Corresponding Setting in the Training Script

_get_pol_input gains a training flag:

def _get_pol_input(self, batch, training=True):
    """
    Prepare the Pol CNet input depending on the training stage.

    Args:
        batch: dict containing 'glass_mask', 'left', 'right'
        training: whether in training mode (affects noise in pretrain)
    """
    if self.args.stage == 'pretrain':
        # Pretrain: use the (softened) GT mask
        pol_input = prepare_pol_input_pretrain(
            batch['glass_mask'],
            training=training  # add noise during training, none for validation
        )
    else:
        # Finetune: use Pol Volume statistics
        pol_input = prepare_pol_input_finetune(
            batch['left'],
            batch['right'],
            max_disp=self.args.max_disp
        )
    return pol_input

5. Tensor Dimensions

Tensor	Dimensions	Description
left / right	(B, 3, H, W)	Raw polarization image pair
left_small / right_small	(B, 1, H/4, W/4)	PolVolumeBlock internal grayscale + avg_pool2d(k=4,s=4)
pol_feat (pol_block lookup)	[B, 2×radius+1, H/4, W/4] = [B, 9, H/4, W/4]	radius = 4
pol_input	(B, 2, ·, ·)	2 channels (Pretrain: [soft_mask, edges]; Finetune: [pol_max, pol_var])
rgb_ctx / hidden	rgb_cnet output	hidden: [B, hidden_dim=128, H/4, W/4]
pol_ctx	pol_cnet output	context_dim = 64
context	[B, context_dim, H/4, W/4]	Output of Context Fusion
backbone features (FNet)	[B, out_channels=128, H/4, W/4]	conv1(7,s2) → conv(3,s2) → conv(3)
film_params	[B, 2×out_channels, H/4, W/4]	gamma + beta
gamma / beta	each [B, out_channels, H/4, W/4]	`film_params.chunk(2, dim=1)`
fmap_left / fmap_right	[B, 128, H/4, W/4]	After FiLM modulation
corr_feat (corr_block lookup)	[B, 9, H/4, W/4]	2×radius+1 = 9
motion_input	[B, 19, H/4, W/4]	corr_dim 9 + pol_dim 9 + disp 1
motion_features	[B, 64, H/4, W/4]	Output of motion_encoder
gru_input	[B, 64 + context_dim, H/4, W/4]	`cat(motion_features, context)`
disp	[B, 1, H/4, W/4]	Initialized to zeros
delta_disp	[B, 1, H/4, W/4]	Output of disp_head
disp_up	[B, 1, H, W]	`4 × F.interpolate(disp, (H,W))`

UpdateBlock Dimension Derivation

input_dim = corr_dim + pol_dim + 1 = 9 + 9 + 1 = 19; GRU input dimension = 64 + context_dim.

6. Hyperparameters

Parameter	Default	Description
pol_radius	4	Lookup radius of the Pol Volume; determines pol_feat channels = 2×radius+1 = 9

7. Design Decisions and Rationale

7.1 Why Correlation Instead of Cost?

Traditional stereo matching uses Cost Volumes (SAD/SSD), where lower is better; this architecture uses a Correlation Volume (dot product), where higher is better.

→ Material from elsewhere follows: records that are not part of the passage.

@[simp] theorem enterAcquiring_keep (z : ZoneId) (o : Origin) (s : State) : (enterAcquiring z o s).keep = s.keep := by
  simp [enterAcquiring, keep_zone, keep_setSrc, keep_setChan, keep_setHeat, keep_setGuard, keep_setFan, keep_setLink, keep_setTun, keep_setKpp, ZoneRec.settings]

@[simp] theorem enterSwitching_keep (z : ZoneId) (pending : Option Src) (o : Origin) (s : State) : (enterSwitching z pending o s).keep = s.keep := by
  simp [enterSwitching, keep_zone, keep_setSrc, keep_setChan, keep_setHeat, keep_setGuard, keep_setFan, keep_setLink, keep_setTun, keep_setKpp, ZoneRec.settings]

@[simp] theorem dropTaken_keep (z : ZoneId) (s : State) : (dropTaken z s).keep = s.keep := by
  rfl

@[simp] theorem releaseZone_keep (z : ZoneId) (s : State) : (releaseZone z s).keep = s.keep := by
  simp [releaseZone, keep_zone, keep_setSrc, keep_setChan, keep_setHeat, keep_setGuard, keep_setFan, keep_setLink, keep_setTun, keep_setKpp, ZoneRec.settings]

@[simp] theorem enterStandby_keep (z : ZoneId) (o : Origin) (s : State) : (enterStandby z o s).keep = s.keep := by
  unfold enterStandby
  try dsimp only
  repeat' split
  all_goals simp [keep_zone, keep_setSrc, keep_setChan, keep_setHeat, keep_setGuard, keep_setFan, keep_setLink, keep_setTun, keep_setKpp, ZoneRec.settings, ZoneRec.idle, SourceRec.silent, SourceRec.seek, SourceRec.halt, SourceRec.lockPcm, SourceRec.unlockPcm, SourceRec.achieve, SourceRec.fail, SourceRec.retry, SourceRec.setPcm, SourceRec.takeFrame, SourceRec.setCoded, SourceRec.setBroken, TunerRec.opEnded, TunerRec.measure]

@[simp] theorem loseAudio_keep (z : ZoneId) (w : WaitReason) (s : State) : (loseAudio z w s).keep = s.keep := by
  unfold loseAudio
  repeat' split
  all_goals simp [keep_zone, keep_setSrc, keep_setChan, keep_setHeat, keep_setGuard, keep_setFan, keep_setLink, keep_setTun, keep_setKpp, ZoneRec.settings]

@[simp] theorem loseAudioAll_keep (l : List ZoneId) (w : WaitReason) (s : State) : (loseAudioAll l w s).keep = s.keep := by
  apply keep_foldl
  intro t c
  simp [keep_zone, keep_setSrc, keep_setChan, keep_setHeat, keep_setGuard, keep_setFan, keep_setLink, keep_setTun, keep_setKpp, keep_eachZone, keep_eachChan, keep_eachPkg, keep_eachOut, keep_foldl, ZoneRec.settings, ZoneRec.idle, SourceRec.silent, SourceRec.seek, SourceRec.halt, SourceRec.lockPcm, SourceRec.unlockPcm, SourceRec.achieve, SourceRec.fail, SourceRec.retry, SourceRec.setPcm, SourceRec.takeFrame, SourceRec.setCoded, SourceRec.setBroken, TunerRec.opEnded, TunerRec.measure]

@[simp] theorem cancelSwitch_keep (z : ZoneId) (o : Origin) (s : State) : (cancelSwitch z o s).keep = s.keep := by
  unfold cancelSwitch
  dsimp only
  repeat' split
  all_goals simp [keep_zone, keep_setSrc, keep_setChan, keep_setHeat, keep_setGuard, keep_setFan, keep_setLink, keep_setTun, keep_setKpp, ZoneRec.settings]

@[simp] theorem endDrainOf_keep (z : ZoneId) (s : State) : (endDrainOf z s).keep = s.keep := by
  unfold endDrainOf
  dsimp only
  repeat' split
  all_goals simp [keep_zone, keep_setSrc, keep_setChan, keep_setHeat, keep_setGuard, keep_setFan, keep_setLink, keep_setTun, keep_setKpp, ZoneRec.settings]

@[simp] theorem pruneEngineWait_keep (x : Src) (s : State) : (pruneEngineWait x s).keep = s.keep := by
  unfold pruneEngineWait
  split <;> rfl

@[simp] theorem releaseConsumer_keep (z : ZoneId) (s : State) : (releaseConsumer z s).keep = s.keep := by
  simp [releaseConsumer, keep_zone, keep_setSrc, keep_setChan, keep_setHeat, keep_setGuard, keep_setFan, keep_setLink, keep_setTun, keep_setKpp, ZoneRec.settings]

@[simp] theorem reloadEngine_keep (e : EngineId) (f : EngineFormat) (rate : Rate) (s : State) : (reloadEngine e f rate s).keep = s.keep := by
  simp [reloadEngine, keep_zone, keep_setSrc, keep_setChan, keep_setHeat, keep_setGuard, keep_setFan, keep_setLink, keep_setTun, keep_setKpp, ZoneRec.settings]

@[simp] theorem takeCoded_keep (e : EngineId) (f : EngineFormat) (rate : Rate) (s : State) : (takeCoded e f rate s).keep = s.keep := by
  unfold takeCoded
  repeat' split
  all_goals simp [keep_zone, keep_setSrc, keep_setChan, keep_setHeat, keep_setGuard, keep_setFan, keep_setLink, keep_setTun, keep_setKpp, ZoneRec.settings]

@[simp] theorem takePcm2_keep (e : EngineId) (rate : Rate) (s : State) : (takePcm2 e rate s).keep = s.keep := by
  simp [takePcm2, keep_zone, keep_setSrc, keep_setChan, keep_setHeat, keep_setGuard, keep_setFan, keep_setLink, keep_setTun, keep_setKpp, keep_eachZone, keep_eachChan, keep_eachPkg, keep_eachOut, keep_foldl, ZoneRec.settings, ZoneRec.idle, SourceRec.silent, SourceRec.seek, SourceRec.halt, SourceRec.lockPcm, SourceRec.unlockPcm, SourceRec.achieve, SourceRec.fail, SourceRec.retry, SourceRec.setPcm, SourceRec.takeFrame, SourceRec.setCoded, SourceRec.setBroken, TunerRec.opEnded, TunerRec.measure]

@[simp] theorem engineFormat_keep (e : EngineId) (x : Src) (s : State) : (engineFormat e x s).keep = s.keep := by
  unfold engineFormat
  dsimp only
  repeat' split
  all_goals simp [keep_zone, keep_setSrc, keep_setChan, keep_setHeat, keep_setGuard, keep_setFan, keep_setLink, keep_setTun, keep_setKpp, keep_eachZone, keep_eachChan, keep_eachPkg, keep_eachOut, keep_foldl, ZoneRec.settings, ZoneRec.idle, SourceRec.silent, SourceRec.seek, SourceRec.halt, SourceRec.lockPcm, SourceRec.unlockPcm, SourceRec.achieve, SourceRec.fail, SourceRec.retry, SourceRec.setPcm, SourceRec.takeFrame, SourceRec.setCoded, SourceRec.setBroken, TunerRec.opEnded, TunerRec.measure]

@[simp] theorem enginePart_keep (x : Src) (s : State) : (enginePart x s).keep = s.keep := by
  unfold enginePart
  dsimp only
  repeat' split
  all_goals simp [keep_zone, keep_setSrc, keep_setChan, keep_setHeat, keep_setGuard, keep_setFan, keep_setLink, keep_setTun, keep_setKpp, ZoneRec.settings]

@[simp] theorem secondReport_keep (l : List ZoneId) (s : State) : (secondReport l s).keep = s.keep := by
  simp [secondReport, keep_zone, keep_setSrc, keep_setChan, keep_setHeat, keep_setGuard, keep_setFan, keep_setLink, keep_setTun, keep_setKpp, ZoneRec.settings]

@[simp] theorem postFormat_keep (x : Src) (broken : Bool) (s : State) : (postFormat x broken s).keep = s.keep := by
  simp [postFormat, keep_zone, keep_setSrc, keep_setChan, keep_setHeat, keep_setGuard, keep_setFan, keep_setLink, keep_setTun, keep_setKpp, ZoneRec.settings]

Type	Computation	Semantics	Range
Cost (SAD)	Σ	L − R
Cost (SSD)	Σ(L − R)²	Low = good match	[0, ∞)
Correlation	dot(L, R)	High = good match	(−∞, ∞)

Reasons for choosing Correlation: features are already normalized, so the dot-product semantics are clean; gradients are more stable; consistent with optical flow architectures.

The Pol Volume semantics are aligned with this:

# Raw polarization difference
pol_diff = |left - right|  # high = glass

# Inverted to align with Correlation
pol_consistency = 1 - pol_diff  # high = non-glass = good

7.2 Why Must the Pol Volume Be Computed First?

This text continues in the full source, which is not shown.